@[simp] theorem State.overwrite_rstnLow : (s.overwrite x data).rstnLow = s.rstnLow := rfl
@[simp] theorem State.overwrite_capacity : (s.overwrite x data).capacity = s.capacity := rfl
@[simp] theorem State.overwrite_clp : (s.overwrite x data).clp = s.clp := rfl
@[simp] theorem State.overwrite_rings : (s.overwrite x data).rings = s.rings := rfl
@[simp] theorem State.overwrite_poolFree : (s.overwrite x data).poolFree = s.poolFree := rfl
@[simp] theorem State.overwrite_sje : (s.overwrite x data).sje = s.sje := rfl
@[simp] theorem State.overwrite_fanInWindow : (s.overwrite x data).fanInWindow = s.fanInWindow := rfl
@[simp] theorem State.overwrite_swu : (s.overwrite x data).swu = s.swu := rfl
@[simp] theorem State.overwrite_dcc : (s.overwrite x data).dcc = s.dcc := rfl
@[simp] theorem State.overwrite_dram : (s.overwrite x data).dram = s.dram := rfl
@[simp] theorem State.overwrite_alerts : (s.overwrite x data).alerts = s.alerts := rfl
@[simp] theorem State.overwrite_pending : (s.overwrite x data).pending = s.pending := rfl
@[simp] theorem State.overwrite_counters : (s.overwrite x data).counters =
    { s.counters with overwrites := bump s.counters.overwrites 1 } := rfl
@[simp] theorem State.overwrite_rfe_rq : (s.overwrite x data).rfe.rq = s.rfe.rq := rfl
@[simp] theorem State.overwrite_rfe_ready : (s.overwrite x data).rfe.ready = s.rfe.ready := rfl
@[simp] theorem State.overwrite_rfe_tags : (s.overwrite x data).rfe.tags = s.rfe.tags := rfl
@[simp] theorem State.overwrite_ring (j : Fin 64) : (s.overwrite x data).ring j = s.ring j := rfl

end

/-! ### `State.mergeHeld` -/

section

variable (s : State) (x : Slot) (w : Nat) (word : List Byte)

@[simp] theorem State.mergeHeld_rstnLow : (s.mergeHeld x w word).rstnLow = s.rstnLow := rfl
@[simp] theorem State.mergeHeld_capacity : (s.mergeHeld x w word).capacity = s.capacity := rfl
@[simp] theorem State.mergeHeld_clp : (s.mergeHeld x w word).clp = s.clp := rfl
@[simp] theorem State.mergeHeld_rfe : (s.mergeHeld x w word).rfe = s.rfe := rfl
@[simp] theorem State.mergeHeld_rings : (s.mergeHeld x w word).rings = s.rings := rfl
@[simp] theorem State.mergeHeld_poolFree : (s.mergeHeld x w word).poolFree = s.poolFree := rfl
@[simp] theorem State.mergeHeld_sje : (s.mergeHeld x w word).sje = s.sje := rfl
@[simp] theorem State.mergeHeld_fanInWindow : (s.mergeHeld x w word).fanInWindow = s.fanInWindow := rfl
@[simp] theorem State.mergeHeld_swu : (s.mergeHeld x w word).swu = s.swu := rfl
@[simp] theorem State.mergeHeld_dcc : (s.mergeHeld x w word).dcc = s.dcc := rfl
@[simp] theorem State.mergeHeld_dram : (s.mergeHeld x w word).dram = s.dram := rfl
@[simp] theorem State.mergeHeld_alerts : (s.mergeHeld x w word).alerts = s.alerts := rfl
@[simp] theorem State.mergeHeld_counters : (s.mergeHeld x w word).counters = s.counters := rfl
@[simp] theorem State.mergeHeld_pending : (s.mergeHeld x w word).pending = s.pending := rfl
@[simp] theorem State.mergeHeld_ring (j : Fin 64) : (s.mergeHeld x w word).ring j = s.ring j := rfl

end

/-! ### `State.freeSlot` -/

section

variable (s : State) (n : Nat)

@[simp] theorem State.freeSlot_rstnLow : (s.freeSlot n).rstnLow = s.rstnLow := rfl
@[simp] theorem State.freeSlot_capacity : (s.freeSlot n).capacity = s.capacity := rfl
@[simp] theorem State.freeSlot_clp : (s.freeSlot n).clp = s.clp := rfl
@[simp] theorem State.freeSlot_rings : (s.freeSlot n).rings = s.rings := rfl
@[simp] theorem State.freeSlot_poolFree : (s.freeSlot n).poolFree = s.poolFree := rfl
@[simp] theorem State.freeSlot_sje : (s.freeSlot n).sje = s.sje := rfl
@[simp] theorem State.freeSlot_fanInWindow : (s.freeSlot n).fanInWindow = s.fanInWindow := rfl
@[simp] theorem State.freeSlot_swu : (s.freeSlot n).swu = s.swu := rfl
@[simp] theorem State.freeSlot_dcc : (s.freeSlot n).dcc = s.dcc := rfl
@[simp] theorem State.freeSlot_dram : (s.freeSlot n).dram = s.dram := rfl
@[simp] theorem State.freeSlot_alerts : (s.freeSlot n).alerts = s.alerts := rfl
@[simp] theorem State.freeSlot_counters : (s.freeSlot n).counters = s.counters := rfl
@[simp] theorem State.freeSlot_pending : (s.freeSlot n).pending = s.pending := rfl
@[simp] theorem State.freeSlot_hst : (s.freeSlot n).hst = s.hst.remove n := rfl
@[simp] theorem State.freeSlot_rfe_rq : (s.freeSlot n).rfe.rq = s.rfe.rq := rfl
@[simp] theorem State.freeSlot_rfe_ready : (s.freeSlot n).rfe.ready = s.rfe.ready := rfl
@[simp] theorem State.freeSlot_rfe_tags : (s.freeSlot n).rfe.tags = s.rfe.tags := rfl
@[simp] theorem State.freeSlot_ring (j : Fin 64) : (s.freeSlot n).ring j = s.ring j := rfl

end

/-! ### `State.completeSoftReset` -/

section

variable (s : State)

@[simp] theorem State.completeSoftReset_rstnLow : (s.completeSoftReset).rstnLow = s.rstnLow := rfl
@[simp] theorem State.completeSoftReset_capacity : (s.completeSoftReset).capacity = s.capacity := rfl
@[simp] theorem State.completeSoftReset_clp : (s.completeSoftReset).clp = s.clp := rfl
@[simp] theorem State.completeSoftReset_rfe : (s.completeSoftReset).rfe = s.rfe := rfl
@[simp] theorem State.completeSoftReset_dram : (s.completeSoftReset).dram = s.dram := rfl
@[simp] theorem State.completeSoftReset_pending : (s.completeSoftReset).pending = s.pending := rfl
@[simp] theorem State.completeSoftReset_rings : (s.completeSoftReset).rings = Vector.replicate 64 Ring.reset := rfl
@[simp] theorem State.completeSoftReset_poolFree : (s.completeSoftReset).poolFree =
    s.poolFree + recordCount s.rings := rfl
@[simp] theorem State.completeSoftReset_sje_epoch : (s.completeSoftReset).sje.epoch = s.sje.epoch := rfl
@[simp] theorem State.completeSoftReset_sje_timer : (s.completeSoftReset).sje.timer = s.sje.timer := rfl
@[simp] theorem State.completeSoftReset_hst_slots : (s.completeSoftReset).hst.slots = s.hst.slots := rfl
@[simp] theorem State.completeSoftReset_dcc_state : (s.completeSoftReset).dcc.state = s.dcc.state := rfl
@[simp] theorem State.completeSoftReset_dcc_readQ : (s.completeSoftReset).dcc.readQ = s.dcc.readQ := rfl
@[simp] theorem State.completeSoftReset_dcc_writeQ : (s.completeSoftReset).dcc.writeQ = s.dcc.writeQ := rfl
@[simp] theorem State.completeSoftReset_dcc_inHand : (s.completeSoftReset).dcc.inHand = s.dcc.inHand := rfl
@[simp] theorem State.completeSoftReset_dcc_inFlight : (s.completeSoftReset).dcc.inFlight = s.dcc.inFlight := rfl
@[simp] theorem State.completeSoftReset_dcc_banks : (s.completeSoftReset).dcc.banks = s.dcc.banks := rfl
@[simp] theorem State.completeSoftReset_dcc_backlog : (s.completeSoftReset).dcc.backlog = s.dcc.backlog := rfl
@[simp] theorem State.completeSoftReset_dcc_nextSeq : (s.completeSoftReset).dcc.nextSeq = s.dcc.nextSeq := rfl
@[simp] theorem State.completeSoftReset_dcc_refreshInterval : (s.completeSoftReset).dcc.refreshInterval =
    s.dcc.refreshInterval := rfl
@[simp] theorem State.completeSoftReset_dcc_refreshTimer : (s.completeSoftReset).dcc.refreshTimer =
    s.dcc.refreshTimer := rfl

*WORK ORDER*
Give back exactly what runs from the first line of the listing above to the line that contains "data).rings = s.rings := rfl", keeping both end lines.

*ANSWER SPACE*
@[simp] theorem State.overwrite_rstnLow : (s.overwrite x data).rstnLow = s.rstnLow := rfl
@[simp] theorem State.overwrite_capacity : (s.overwrite x data).capacity = s.capacity := rfl
@[simp] theorem State.overwrite_clp : (s.overwrite x data).clp = s.clp := rfl
@[simp] theorem State.overwrite_rings : (s.overwrite x data).rings = s.rings := rfl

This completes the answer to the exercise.